(Data records)
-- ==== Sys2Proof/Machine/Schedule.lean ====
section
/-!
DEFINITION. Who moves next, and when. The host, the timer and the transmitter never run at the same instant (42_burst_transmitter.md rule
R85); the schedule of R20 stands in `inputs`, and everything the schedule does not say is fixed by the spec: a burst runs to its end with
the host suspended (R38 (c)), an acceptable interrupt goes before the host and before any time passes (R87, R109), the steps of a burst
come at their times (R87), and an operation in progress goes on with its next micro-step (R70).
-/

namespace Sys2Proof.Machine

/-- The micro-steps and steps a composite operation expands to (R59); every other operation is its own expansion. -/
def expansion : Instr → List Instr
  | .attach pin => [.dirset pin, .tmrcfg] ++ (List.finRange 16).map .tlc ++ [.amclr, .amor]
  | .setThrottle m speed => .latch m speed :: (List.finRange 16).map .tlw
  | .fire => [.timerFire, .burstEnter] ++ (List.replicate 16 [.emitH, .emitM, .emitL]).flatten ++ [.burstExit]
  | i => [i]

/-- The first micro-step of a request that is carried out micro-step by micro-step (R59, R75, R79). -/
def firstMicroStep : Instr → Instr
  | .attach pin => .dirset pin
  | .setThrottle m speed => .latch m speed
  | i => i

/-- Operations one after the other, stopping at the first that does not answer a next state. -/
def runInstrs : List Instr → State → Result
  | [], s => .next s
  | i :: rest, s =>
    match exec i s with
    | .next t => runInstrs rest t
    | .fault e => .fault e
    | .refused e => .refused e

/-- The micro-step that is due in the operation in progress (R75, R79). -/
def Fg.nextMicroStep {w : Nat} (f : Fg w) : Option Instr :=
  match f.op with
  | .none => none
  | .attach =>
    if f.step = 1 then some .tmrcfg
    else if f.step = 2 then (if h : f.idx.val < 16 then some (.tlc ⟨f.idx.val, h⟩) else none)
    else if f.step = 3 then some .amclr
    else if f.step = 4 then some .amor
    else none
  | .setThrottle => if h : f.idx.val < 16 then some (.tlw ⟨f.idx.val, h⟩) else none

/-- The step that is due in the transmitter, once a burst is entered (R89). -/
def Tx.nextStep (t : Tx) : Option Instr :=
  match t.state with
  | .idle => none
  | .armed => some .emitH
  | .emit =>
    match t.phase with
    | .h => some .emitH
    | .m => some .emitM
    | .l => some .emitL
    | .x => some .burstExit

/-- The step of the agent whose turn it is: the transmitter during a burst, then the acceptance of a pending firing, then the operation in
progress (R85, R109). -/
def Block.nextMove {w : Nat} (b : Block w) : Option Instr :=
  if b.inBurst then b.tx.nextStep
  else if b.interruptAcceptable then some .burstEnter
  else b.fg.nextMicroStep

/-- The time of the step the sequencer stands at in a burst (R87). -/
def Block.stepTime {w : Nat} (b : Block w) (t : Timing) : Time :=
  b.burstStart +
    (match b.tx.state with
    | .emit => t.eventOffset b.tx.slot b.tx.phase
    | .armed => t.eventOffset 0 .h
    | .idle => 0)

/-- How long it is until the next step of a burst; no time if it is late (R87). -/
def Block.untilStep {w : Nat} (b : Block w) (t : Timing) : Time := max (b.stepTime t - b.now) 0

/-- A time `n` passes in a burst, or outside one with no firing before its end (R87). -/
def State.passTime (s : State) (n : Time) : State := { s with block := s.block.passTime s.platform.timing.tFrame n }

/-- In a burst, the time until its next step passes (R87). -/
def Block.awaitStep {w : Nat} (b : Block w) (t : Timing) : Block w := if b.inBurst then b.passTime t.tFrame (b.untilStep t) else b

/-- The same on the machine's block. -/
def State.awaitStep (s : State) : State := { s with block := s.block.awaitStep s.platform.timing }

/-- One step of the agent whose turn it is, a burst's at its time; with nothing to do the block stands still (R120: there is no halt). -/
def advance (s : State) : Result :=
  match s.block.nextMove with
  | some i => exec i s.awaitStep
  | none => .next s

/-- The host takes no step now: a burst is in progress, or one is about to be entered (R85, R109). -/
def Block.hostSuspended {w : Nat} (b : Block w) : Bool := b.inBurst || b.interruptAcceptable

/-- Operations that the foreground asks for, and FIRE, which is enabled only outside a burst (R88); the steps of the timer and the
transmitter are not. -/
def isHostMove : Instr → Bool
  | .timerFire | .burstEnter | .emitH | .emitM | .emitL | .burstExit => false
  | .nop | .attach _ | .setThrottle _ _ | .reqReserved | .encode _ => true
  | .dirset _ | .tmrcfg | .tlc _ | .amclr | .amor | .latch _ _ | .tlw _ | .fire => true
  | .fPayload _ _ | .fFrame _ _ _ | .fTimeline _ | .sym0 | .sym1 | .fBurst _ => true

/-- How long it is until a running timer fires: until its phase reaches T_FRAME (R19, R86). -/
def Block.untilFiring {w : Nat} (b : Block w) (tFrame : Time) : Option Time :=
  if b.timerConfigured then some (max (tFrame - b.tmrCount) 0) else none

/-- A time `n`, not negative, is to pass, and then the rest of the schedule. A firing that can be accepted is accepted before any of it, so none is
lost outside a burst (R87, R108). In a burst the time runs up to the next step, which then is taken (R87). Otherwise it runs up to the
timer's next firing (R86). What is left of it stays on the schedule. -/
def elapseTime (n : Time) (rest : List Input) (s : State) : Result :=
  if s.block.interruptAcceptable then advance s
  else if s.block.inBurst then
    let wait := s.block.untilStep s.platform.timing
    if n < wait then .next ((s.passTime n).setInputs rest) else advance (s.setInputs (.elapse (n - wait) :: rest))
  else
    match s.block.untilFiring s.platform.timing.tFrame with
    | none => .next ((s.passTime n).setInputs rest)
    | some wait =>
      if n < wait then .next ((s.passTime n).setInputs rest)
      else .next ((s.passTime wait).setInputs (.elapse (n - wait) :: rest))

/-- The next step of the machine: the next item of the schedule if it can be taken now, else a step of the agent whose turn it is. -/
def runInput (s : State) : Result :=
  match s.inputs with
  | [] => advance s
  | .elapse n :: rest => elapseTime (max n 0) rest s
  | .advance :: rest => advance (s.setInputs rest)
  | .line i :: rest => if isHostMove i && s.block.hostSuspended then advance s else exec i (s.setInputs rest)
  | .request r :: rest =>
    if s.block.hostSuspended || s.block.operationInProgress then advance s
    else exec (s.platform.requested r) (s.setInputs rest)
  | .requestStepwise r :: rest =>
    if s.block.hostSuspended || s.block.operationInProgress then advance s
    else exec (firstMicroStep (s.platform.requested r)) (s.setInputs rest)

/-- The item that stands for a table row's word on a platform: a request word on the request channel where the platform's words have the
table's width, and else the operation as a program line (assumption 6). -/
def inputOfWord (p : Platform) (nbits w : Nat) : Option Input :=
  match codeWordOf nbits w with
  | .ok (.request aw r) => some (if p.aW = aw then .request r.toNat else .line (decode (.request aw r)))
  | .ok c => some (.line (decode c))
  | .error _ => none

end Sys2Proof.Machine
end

> _Task description_:
Now repeat the data exactly, keeping every line.

> _Result for this exercise_:
-- ==== Sys2Proof/Machine/Schedule.lean ====
section
/-!
DEFINITION. Who moves next, and when. The host, the timer and the transmitter never run at the same instant (42_burst_transmitter.md rule
R85); the schedule of R20 stands in `inputs`, and everything the schedule does not say is fixed by the spec: a burst runs to its end with
the host suspended (R38 (c)), an acceptable interrupt goes before the host and before any time passes (R87, R109), the steps of a burst
come at their times (R87), and an operation in progress goes on with its next micro-step (R70).
-/

namespace Sys2Proof.Machine

/-- The micro-steps and steps a composite operation expands to (R59); every other operation is its own expansion. -/
def expansion : Instr → List Instr
  | .attach pin => [.dirset pin, .tmrcfg] ++ (List.finRange 16).map .tlc ++ [.amclr, .amor]
  | .setThrottle m speed => .latch m speed :: (List.finRange 16).map .tlw
  | .fire => [.timerFire, .burstEnter] ++ (List.replicate 16 [.emitH, .emitM, .emitL]).flatten ++ [.burstExit]
  | i => [i]

/-- The first micro-step of a request that is carried out micro-step by micro-step (R59, R75, R79). -/
def firstMicroStep : Instr → Instr
  | .attach pin => .dirset pin
  | .setThrottle m speed => .latch m speed
  | i => i

/-- Operations one after the other, stopping at the first that does not answer a next state. -/
def runInstrs : List Instr → State → Result
  | [], s => .next s
  | i :: rest, s =>
    match exec i s with
    | .next t => runInstrs rest t
    | .fault e => .fault e
    | .refused e => .refused e

/-- The micro-step that is due in the operation in progress (R75, R79). -/
def Fg.nextMicroStep {w : Nat} (f : Fg w) : Option Instr :=
  match f.op with
  | .none => none
  | .attach =>
    if f.step = 1 then some .tmrcfg
    else if f.step = 2 then (if h : f.idx.val < 16 then some (.tlc ⟨f.idx.val, h⟩) else none)
    else if f.step = 3 then some .amclr
    else if f.step = 4 then some .amor
    else none
  | .setThrottle => if h : f.idx.val < 16 then some (.tlw ⟨f.idx.val, h⟩) else none

/-- The step that is due in the transmitter, once a burst is entered (R89). -/
def Tx.nextStep (t : Tx) : Option Instr :=
  match t.state with
  | .idle => none
  | .armed => some .emitH
  | .emit =>
    match t.phase with
    | .h => some .emitH
    | .m => some .emitM
    | .l => some .emitL
    | .x => some .burstExit

/-- The step of the agent whose turn it is: the transmitter during a burst, then the acceptance of a pending firing, then the operation in
progress (R85, R109). -/
def Block.nextMove {w : Nat} (b : Block w) : Option Instr :=
  if b.inBurst then b.tx.nextStep
  else if b.interruptAcceptable then some .burstEnter
  else b.fg.nextMicroStep

/-- The time of the step the sequencer stands at in a burst (R87). -/
def Block.stepTime {w : Nat} (b : Block w) (t : Timing) : Time :=
  b.burstStart +
    (match b.tx.state with
    | .emit => t.eventOffset b.tx.slot b.tx.phase
    | .armed => t.eventOffset 0 .h
    | .idle => 0)

/-- How long it is until the next step of a burst; no time if it is late (R87). -/
def Block.untilStep {w : Nat} (b : Block w) (t : Timing) : Time := max (b.stepTime t - b.now) 0

/-- A time `n` passes in a burst, or outside one with no firing before its end (R87). -/
def State.passTime (s : State) (n : Time) : State := { s with block := s.block.passTime s.platform.timing.tFrame n }

/-- In a burst, the time until its next step passes (R87). -/
def Block.awaitStep {w : Nat} (b : Block w) (t : Timing) : Block w := if b.inBurst then b.passTime t.tFrame (b.untilStep t) else b

/-- The same on the machine's block. -/
def State.awaitStep (s : State) : State := { s with block := s.block.awaitStep s.platform.timing }

/-- One step of the agent whose turn it is, a burst's at its time; with nothing to do the block stands still (R120: there is no halt). -/
def advance (s : State) : Result :=
  match s.block.nextMove with
  | some i => exec i s.awaitStep
  | none => .next s

/-- The host takes no step now: a burst is in progress, or one is about to be entered (R85, R109). -/
def Block.hostSuspended {w : Nat} (b : Block w) : Bool := b.inBurst || b.interruptAcceptable

/-- Operations that the foreground asks for, and FIRE, which is enabled only outside a burst (R88); the steps of the timer and the
transmitter are not. -/
def isHostMove : Instr → Bool
  | .timerFire | .burstEnter | .emitH | .emitM | .emitL | .burstExit => false
  | .nop | .attach _ | .setThrottle _ _ | .reqReserved | .encode _ => true
  | .dirset _ | .tmrcfg | .tlc _ | .amclr | .amor | .latch _ _ | .tlw _ | .fire => true
  | .fPayload _ _ | .fFrame _ _ _ | .fTimeline _ | .sym0 | .sym1 | .fBurst _ => true

/-- How long it is until a running timer fires: until its phase reaches T_FRAME (R19, R86). -/
def Block.untilFiring {w : Nat} (b : Block w) (tFrame : Time) : Option Time :=
  if b.timerConfigured then some (max (tFrame - b.tmrCount) 0) else none

/-- A time `n`, not negative, is to pass, and then the rest of the schedule. A firing that can be accepted is accepted before any of it, so none is
lost outside a burst (R87, R108). In a burst the time runs up to the next step, which then is taken (R87). Otherwise it runs up to the
timer's next firing (R86). What is left of it stays on the schedule. -/
def elapseTime (n : Time) (rest : List Input) (s : State) : Result :=
  if s.block.interruptAcceptable then advance s
  else if s.block.inBurst then
    let wait := s.block.untilStep s.platform.timing
    if n < wait then .next ((s.passTime n).setInputs rest) else advance (s.setInputs (.elapse (n - wait) :: rest))
  else
    match s.block.untilFiring s.platform.timing.tFrame with
    | none => .next ((s.passTime n).setInputs rest)
    | some wait =>
      if n < wait then .next ((s.passTime n).setInputs rest)
      else .next ((s.passTime wait).setInputs (.elapse (n - wait) :: rest))

/-- The next step of the machine: the next item of the schedule if it can be taken now, else a step of the agent whose turn it is. -/
def runInput (s : State) : Result :=
  match s.inputs with
  | [] => advance s
  | .elapse n :: rest => elapseTime (max n 0) rest s
  | .advance :: rest => advance (s.setInputs rest)
  | .line i :: rest => if isHostMove i && s.block.hostSuspended then advance s else exec i (s.setInputs rest)
  | .request r :: rest =>
    if s.block.hostSuspended || s.block.operationInProgress then advance s
    else exec (s.platform.requested r) (s.setInputs rest)
  | .requestStepwise r :: rest =>
    if s.block.hostSuspended || s.block.operationInProgress then advance s
    else exec (firstMicroStep (s.platform.requested r)) (s.setInputs rest)

/-- The item that stands for a table row's word on a platform: a request word on the request channel where the platform's words have the
table's width, and else the operation as a program line (assumption 6). -/
def inputOfWord (p : Platform) (nbits w : Nat) : Option Input :=
  match codeWordOf nbits w with
  | .ok (.request aw r) => some (if p.aW = aw then .request r.toNat else .line (decode (.request aw r)))
  | .ok c => some (.line (decode c))
  | .error _ => none

end Sys2Proof.Machine
end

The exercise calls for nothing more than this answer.